Good call, mine had the same problems...

 

Care to explain on the above 'stability' issue?

Slower valve accel. solve this?

Thanks,

-Scott.

 

Quick ramp rates take more spring pressure to control valve motion. For instance, the Extreme Comp lobes require more spring pressure to run the same rpm as slower ramps. Also, the Extreme 4X4 lobes have even more aggresive ramps since their aim is for low-end torque. Slower valve acceleration will require less spring pressure.

My problem is this:

The valve effective spring pressure is reduced on a boosted motor since boost pressure is trying to open the intake valve.

The amount the spring pressure is reduced is:

19 psi x pi/4*(2.08")^2 = 65 lb

With a hydraulic camshaft, I'm running 145 lb seat pressure and wouldn't really feel comfortable higher than that.

So, at 19 psi boost, my seat pressue is 145 - 65 = 80 lb. 80 lb of seat pressure is not enough to control an Extreme hyd roller cam lobe with 224 duration and .605" lift at 6000 rpm.

Since I'm sort of stuck with 145 lb seat pressure, my other option is to go with less aggresive lobes. I like the Crane HR1 lobes (used in the GM 847 cam) and have had good luck with them in the past a low spring pressures. Furthermore, turbo motors don't seem to respond to quick ramp rates like NA and blower motors.
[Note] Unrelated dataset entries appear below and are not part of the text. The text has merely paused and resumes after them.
-- ==== Sys2Proof/Machine/Launch.lean ====
section
/-! DEFINITION. The Launch Controller: submission queues, launch records, acceptance, placement, the scoreboard,
retirement and completion (R110, R324 to R326, R359 to R378). -/

namespace Sys2Proof.Machine

/-! ## Pallets that leave their cores (R375, R377) -/

/-- A pallet in JOIN whose stream and engine operations are over. -/
def Core.joined (c : Core) : Bool :=
  match c.pallet with
  | some p => p.board == .join && p.streams == [] && c.ops == [] && !c.stream.running
  | none => false

/-- A core without a pallet. -/
def Core.free (c : Core) : Core :=
  { c with pallet := none, harts := c.harts.map fun h => { h with st := .absent }, preempt := false,
           dbgstat := c.dbgstat &&& ~~~1 }

/-- One pallet is counted: by its cause of failure, or in PDONE. -/
def Launch.count1 (l : Launch) (index : Nat) (failed : Option (BitVec 8)) : Launch :=
  match failed with
  | none => { l with pdone := l.pdone + 1 }
  | some c => l.fail 1 index c

def State.modLaunch (s : State) (id : Nat) (f : Launch → Launch) : State :=
  { s with launches := s.launches.map fun l => if l.id = id then f l else l }

def State.launch? (s : State) (id : Nat) : Option Launch := s.launches.find? (·.id == id)

/-- The pallet of a core retires once it has joined. -/
def State.retireCore (s : State) (i : Fin 192) : State :=
  match s.cores[i].pallet with
  | some p =>
    if s.cores[i].joined then (s.modCoreAt i Core.free).modLaunch p.launch (·.count1 p.index p.failed) else s
  | none => s

/-- Every pallet that has joined retires; pre-emption requests that wait for image space are tried again (R403). -/
def State.retirePallets (s : State) : State :=
  let t := (List.finRange 192).foldl State.retireCore s
  if t.preemptHeld = [] then t else t.retryPreempts

/-! ## Completion (R110, R324 to R326) -/

/-- The body of a completion record; the producer seals it. -/
def completionRecord (id bytes kind : Nat) (fcode : Option (BitVec 8)) (aux : Nat) (ph : Bool) : List Byte :=
  sealRecord (bytesOfLe 8 id ++ bytesOfLe 8 bytes ++ bytesOfLe 1 kind ++ bytesOfLe 1 (if fcode.isSome then 1 else 0) ++
    bytesOfLe 1 (fcode.elim 0 (·.toNat)) ++ bytesOfLe 1 (if ph then 1 else 0) ++ bytesOfLe 8 aux)

/-- The KIND 2 record (R325). -/
def Launch.record (l : Launch) : Bool → List Byte :=
  completionRecord l.seq.toNat l.bytes 2 (l.firstFail.map (·.2)) (l.pdone + l.pfail * 2 ^ 25)

/-- The context slot of a request: the first valid one with its CTXID. -/
def State.slotOf (s : State) (ctxid : BitVec 16) : Option Nat :=
  (List.range 64).find? fun n =>
    bitOf (s.ctxpart[ix64 n]).toNat 63 && rootCtxid (s.ctxroot[ix64 n]) == ctxid

/-- Where the descriptor of a completion ring lies that a context names by an address. -/
def State.ringPlace (s : State) (ctx home ring : Nat) : Option Nat := (s.ringTr (s.lcAgent ctx home) ring false).toOption

/-- The rings that held records wait for, with the time since when: each by its context, its home, its address. -/
def State.heldRings (s : State) : List ((Nat × Nat × Nat) × Nat) :=
  (s.launches.filterMap fun l => l.hold.map fun h => ((l.ctx, l.home, l.ring), h)) ++
  s.reqs.filterMap fun r => r.hold.bind fun h => (s.slotOf r.ctxid).map fun c => ((c, r.die, (s.pgnring[ix64 c]).toNat), h)

/-- A ring that another record, held since earlier, waits for (R326): one descriptor, under whatever context and address it is
named. -/
def State.ringQueue (s : State) (ctx home ring before : Nat) : Bool :=
  s.heldRings.any fun x => decide (x.2 < before) &&
    ((x.1.1 == ctx && x.1.2.2 == ring) ||
      match s.ringPlace x.1.1 x.1.2.1 x.1.2.2, s.ringPlace ctx home ring with
      | some a, some b => a == b
      | _, _ => false)

/-- The port behind which the next record of a completion ring will stand. -/
def State.ringPort (s : State) (l : Launch) : Option Nat :=
  if l.ring = 0 then none
  else
    let tr := fun (va : Nat) => (s.ringTr (s.lcAgent l.ctx l.home) va false).toOption
    (tr l.ring).bind fun d =>
      (tr (readLE s.mem d 8 + 32 * (readLE s.mem (d + 12) 4 % 2 ^ readLE s.mem (d + 8) 1))).bind portOf

/-- Ports through which writes of the launch left, but for that of its record's store (R324 step 2, R207). The zero-length reads
complete at once, on a port whose link is down as well: R324 does not say what becomes of its flush then (log 115). -/
def State.flushPorts (s : State) (l : Launch) : State :=
  let own := s.ringPort l
  let ps := (List.range 4).filter fun n => l.ports.getLsbD n && own != some n
  { s with out := s.out ++ ps.map fun n => Output.flush n }

/-- Steps 4 and 5 of R324, or the record is held: one that DQFLUSH concerns is discarded then (R378). A ring that receives
nothing is logged with its descriptor's VA (R111). -/
def State.recordLaunch (s : State) (l : Launch) : State :=
  let gone := fun (t : State) =>
    ({ t with launches := t.launches.filter (·.id != l.id) }).signalAdd l.ctx l.home l.signal
  let hold := fun (t : State) =>
    if l.flushed then gone t
    else { t with launches :=
      (t.launches.filter (·.id != l.id)) ++ [{ l with state := .held, hold := some (l.hold.getD s.ticks) }] }
  if l.ring = 0 then gone s
  else if s.ringQueue l.ctx l.home l.ring (l.hold.getD s.ticks) then hold s
  else match s.ringProduce (s.ringTr (s.lcAgent l.ctx l.home)) l.ring l.record with
    | .written t => gone t
    | .full => hold s
    | .refused c => gone (s.logEvent 4 c l.ring none 0 0)

/-- A launch of the same home that finished joining in the same cycle and has a lower sequence number goes first (R326). -/
def State.lowerSeq (s : State) (l : Launch) : Bool :=
  s.launches.any fun k => s.over k && k.overAt == l.overAt && k.home == l.home && decide (k.seq < l.seq)

/-- LAUNCH_COMPLETE: join, flush, release, record, signal (R324). -/
def State.completeLaunch (s : State) (id : Nat) : State :=
  let s := { s with epoch := s.epoch + 1 }.retirePallets
  match s.launch? id with
  | some l => if s.over l && !s.lowerSeq l then (s.flushPorts l).recordLaunch l else s
  | none => s

def execLaunchComplete (launch : Nat) (s : State) : Host.Outcome State Fault Refusal := .next (s.completeLaunch launch)

/-! ## Acceptance (R126, R157, R365 to R370) -/

/-- Whether a partition word breaks R126 or a kernel's minima. -/
def pwordBad (w : Word) (k : Kernel) : Bool :=
  let n := w.toNat
  let nv := 8 * (bitsOf n 2 2 + 1)
  let fw := 16 * 2 ^ bitsOf n 4 2
  bitsOf n 15 49 != 0 || bitOf n 7 || bitsOf n 4 2 == 3 || 8 + nv * fw + 64 * bitsOf n 6 1 + 8 * bitsOf n 8 7 != 1024 ||
  decide (bitsOf n 0 2 < k.shape) || decide (bitsOf n 2 2 < k.nvc) || decide (bitsOf n 4 2 < k.fwc) ||
  decide (bitsOf n 6 1 < k.acole) || decide (bitsOf n 8 7 < k.scol8) || (k.check && (nv ≤ k.maxv || fw < k.maxew))

/-- A VA of a record: aligned, bits [63:56] zero. -/
def vaOk (va align : Nat) : Bool := va < 2 ^ 56 && va % align == 0

def gangOf (code : Nat) : Nat := if code = 1 then 4 else if code = 2 then 48 else 1

/-- No kernel: what a refused launch carries. -/
def Kernel.none : Kernel :=
  { ctx := 0, va := 0, entry := 0, shape := 0, nvc := 0, fwc := 0, acole := 0, scol8 := 0, check := false, maxv := 0,
    maxew := 0, streams := [], sym := Option.none }

/-- The launch that a record's fields give. -/
def launchOf (id queue home ctx now : Nat) (f : Nat → Nat → Nat) : Launch :=
  { id := id, queue := queue, home := home, ctx := ctx, prio := bitsOf (f 0x33 1) 2 2, gang := gangOf (f 0x33 1 % 4),
    count := f 0x30 3 + 1, pword := BitVec.ofNat 64 (f 0x28 8), seq := BitVec.ofNat 32 (f 0x38 4), ring := f 0x18 8,
    signal := f 0x20 8, kernel := .none, wins := [], waits := [], streams := [], state := .waiting, nextGang := 0,
    since := now, bytes := 0, pdone := 0, pfail := 0, firstFail := none, ports := 0, killed := [], hold := none, flushed := false,
    overAt := none }

/-- The first reason to refuse a record (R369 order 1). -/
def recordBad (s : State) (l : Launch) (f : Nat → Nat → Nat) : Bool :=
  f 0x36 2 != 0 || 1 < f 0x35 1 || 64 ≤ f 0x34 1 || 16 ≤ f 0x33 1 || f 0x33 1 % 4 == 3 ||
  !bitOf (s.ctxpart[ix64 l.ctx]).toNat 63 || l.count % l.gang != 0 || !vaOk (f 0 8) 1 || !vaOk (f 8 8) 64 ||
  !vaOk (f 0x10 8) 16 || !vaOk l.ring 32 || !vaOk l.signal 8

/-- The windows and waits of an argument table, or none where it breaks R366. -/
def argTable (bs : List Byte) : Option (List Window × List (Nat × Nat)) :=
  let f := msgField bs
  let wins := (List.range 4).map fun w => (f (16 * w) 8, f (16 * w + 8) 8)
  let waits := [(f 0x40 8, f 0x48 8), (f 0x50 8, f 0x58 8)]
  if f 0x60 32 != 0 || (wins.any fun w => w.2 != 0 && !vaOk w.1 8) || waits.any fun w => !vaOk w.1 8 then none
  else some (wins.map fun w => { base := BitVec.ofNat 64 w.1, size := BitVec.ofNat 64 w.2 }, waits.filter (·.1 != 0))

/-- The streams of a launch (R367), or none where the list breaks its rules. -/
def streamList (k : Kernel) (pword : Word) (bs : List Byte) : Option (List (Nat × Nat × Nat × Nat)) :=
  let es := k.streams.mapIdx fun i e => (msgField bs (16 * i) 8, msgField bs (16 * i + 8) 4, msgField bs (16 * i + 12) 4, e)
  if es.any fun x => decide (x.2.2.2.size < x.2.1) || decide (65536 * bitsOf pword.toNat 8 7 < x.2.2.2.off + x.2.2.2.size)
  then none
  else some (es.map fun x => (x.1, x.2.1, x.2.2.1, x.2.2.2.off))

/-- Some whole die for a gang of 48, some quad otherwise (R369 order 8). -/
def partOk (mask : Nat) (gang : Nat) : Bool :=
  if gang = 48 then (List.range 4).any fun d => bitsOf mask (12 * d) 12 == 4095 else bitsOf mask 0 48 != 0

/-- The checks of R369 in their order: the launch to hold, or a cause. -/
def State.examine (s : State) (l : Launch) (f : Nat → Nat → Nat) : Except Nat Launch × State :=
  if recordBad s l f then (.error 0x14, s) else
  let a := s.lcAgent l.ctx l.home
  let r := if f 8 8 = 0 then (.ok (List.replicate 128 0), s) else s.lcRead a 1 (f 8 8) 128
  match r.1 with
  | .error c => (.error c, r.2)
  | .ok args =>
    match argTable args with
    | none => (.error 0x14, r.2)
    | some t =>
      match r.2.kernels.find? fun k => k.ctx == l.ctx && k.va == f 0 8 with
      | none => (.error 0x15, r.2)
      | some k =>
        if pwordBad l.pword k then (.error 0x13, r.2)
        else
          let q := if f 0x10 8 = 0 then (.ok [], r.2) else r.2.lcRead a 1 (f 0x10 8) (16 * k.streams.length)
          match q.1 with
          | .error c => (.error c, q.2)
          | .ok list =>
            if f 0x10 8 = 0 && k.streams != [] then (.error 0x16, q.2)
            else match streamList k l.pword list with
              | none => (.error 0x16, q.2)
              | some ss =>
                if !partOk (q.2.ctxpart[ix64 l.ctx]).toNat l.gang then (.error 0x17, q.2)
                else (.ok { l with kernel := k, wins := t.1, waits := t.2, streams := ss }, q.2)

/-- A load request's reserved fields, its context and its addresses (R368). -/
def State.loadBad (s : State) (ctx : Nat) (f : Nat → Nat → Nat) : Bool :=
  f 0x18 8 != 0 || 1 < f 0x28 1 || f 0x29 7 != 0 || f 0x30 4 != 0 || 64 ≤ f 0x34 1 || f 0x36 2 != 0 ||
  !bitOf (s.ctxpart[ix64 ctx]).toNat 63 || !vaOk (f 0 8) 1 || !vaOk (f 8 8) 1 || !vaOk (f 0x10 8) 1 || !vaOk (f 0x20 8) 8

/-- A load request's fields (R368). -/
def recordLoad (id queue home ctx : Nat) (bad : Bool) (f : Nat → Nat → Nat) : LoadReq :=
  { id := id, queue := queue, home := home, ctx := ctx, object := f 0 8, table := f 8 8, status := f 0x10 8,
    signed := bitOf (f 0x28 1) 0, signal := f 0x20 8, bad := bad }

/-- The home LC takes a record: a launch is held or refused, a load request is held. -/
def State.takeRecord (s : State) (queue home ctx : Nat) (bs : List Byte) : State :=
  let f := msgField bs
  if f 0x35 1 = 1 then
    { s with loads := s.loads ++ [recordLoad s.nextLoad queue home ctx (s.loadBad ctx f) f], nextLoad := s.nextLoad + 1 }
  else
    let l := launchOf s.nextLaunch queue home ctx s.time f
    let r := { s with nextLaunch := s.nextLaunch + 1 }.examine l f
    match r.1 with
    | .ok m => { r.2 with launches := r.2.launches ++ [m] }
    | .error c =>
      let m := { l with state := .closing, pfail := l.count, firstFail := some (0, BitVec.ofNat 8 c) }
      { r.2 with launches := r.2.launches ++ [m] }

/-! ## Queues (R363, R364, R370) -/

/-- Launches that a home LC holds as accepted: refused ones only wait for their records. -/
def State.accepted (s : State) (home : Nat) : Nat :=
  (s.launches.filter fun l => l.home == home && !(l.nextGang == 0 && (l.state == .closing || l.state == .held))).length

/-- Whether a queue's home has room, and no load request of the queue is outstanding. -/
def State.mayTake (s : State) (queue home : Nat) : Bool := s.accepted home < 512 && !s.loads.any (·.queue == queue)

/-- Whether a record of a host queue is due to be read. -/
def State.queueDue (s : State) (q : Fin 32) : Bool :=
  let r := s.queues[q]
  r.en && r.stat == 0 && r.head != r.tail && s.ownsQueue (q.val / 16) q.val && s.mayTake q.val r.home

/-- Whether the LC reads a host queue's slot: it takes nothing while the port's link is down (R18). -/
def State.queueReads (s : State) (q : Fin 32) : Bool := s.queueDue q && s.linkUp[dieIx (q.val / 16)]

/-- The 64 bytes of the slot at HEAD, when the read succeeds and they check. -/
def State.slotRead (s : State) (q : Fin 32) : Option (List Byte) × State :=
  let r := s.queues[q]
  let pa := r.base.toNat + 64 * (r.head.toNat % 2 ^ r.log2n)
  match s.physTr pa false with
  | .error _ => (none, s)
  | .ok pa =>
    if s.behindDown pa then (none, s)
    else if s.anyBad pa 64 then (none, s.logEvent 1 0 (s.logSector pa) none 1 0)
    else
      let bs := readBytes s.mem pa 64
      (if msgField bs 0x38 4 = r.head.toNat ∧ recordGood bs then some bs else none, s.traffic .low .read pa 64 [])

/-- A read of the slot: the record is taken, or one more failed read is counted. -/
def State.queueRead (s : State) (q : Fin 32) : State :=
  let r := s.slotRead q
  match r.1 with
  | some bs =>
    (r.2.modQueue q fun k => { k with head := k.head + 1, tries := 0 }).takeRecord q.val s.queues[q].home
      (msgField bs 0x34 1 % 64) bs
  | none => r.2.modQueue q fun k => { k with tries := k.tries + 1 }

/-- The device queue of a die: its oldest record is taken. -/
def State.deviceTake (s : State) (d : Fin 4) : State :=
  match s.dies[d].devq with
  | (bs, ctx) :: rest =>
    if s.mayTake (32 + d.val) d.val then
      (s.modDie d fun k => { k with devq := rest }).takeRecord (32 + d.val) d.val ctx bs
    else s
  | [] => s

/-- LAUNCH_RECORD_TAKE. -/
def State.recordTake (s : State) (q : Nat) : State :=
  if q < 32 then (if s.queueReads (qIx q) && s.queues[qIx q].tries == 0 then s.queueRead (qIx q) else s)
  else if q < 36 then s.deviceTake (dieIx (q - 32))
  else s

def execLaunchRecordTake (q : Nat) (s : State) : Host.Outcome State Fault Refusal :=
  .next { s.recordTake q with epoch := s.epoch + 1 }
Crane makes a 226 lobe with 288 adv (.004), 145 at .200, and .552" lift, versus my current 224 intake lobe with 276 adv (.006), 152 at .200, and .605" lift.

For instance,

Crane says "HR1 Hydraulic roller series created for high lift applications with good stability."

Comp says "The high lift versions are more aggressive over the nose and will require more spring or less RPM."

 

The turbo makes more power, but is it more streetable?

What about maintenance and dependability?

Exhaust leaks?

One good advantage I can think of is that it takes no load on the front of the crank like a blower.

Glad to see the 224/236 cam kicks butt. I just stuck that one in my 355 along with additional head/manifold porting, beehive springs, billet timing chain, and some other stuff. (Stock LT1 chains suck!, believe me)

 

The turbo is quieter than the supercharger on both ends (no whine and less exhaust noise), plus the engine runs cooler and gas mileage is better since there is less load at idle and cruise.

Maintenance/dependability/leaks have gotten worse, probably becaused I designed a built my own kit. I used a few flanges I probably shouldn't have in pressure service. Those will be fixed soon, though. Accessiblity has pretty much stayed the same.

 

Why would the engine run cooler? With the exhaust restriction and the extra piping in the engine compartment i would think heat management would cause higher engine temps.

 

The engine runs cooler because it isn't having to work to drive the compressor at all times. A centrifugal can take 5 hp at idle and 20 hp at cruise, which will make temps go up. If you measure exhaust backpressure with a turbo, it's nearly Zero at idle and cruise. Sure, the turbocharger adds heat under the hood and increases temps there, but that doesn't affect coolant temp much.

Mike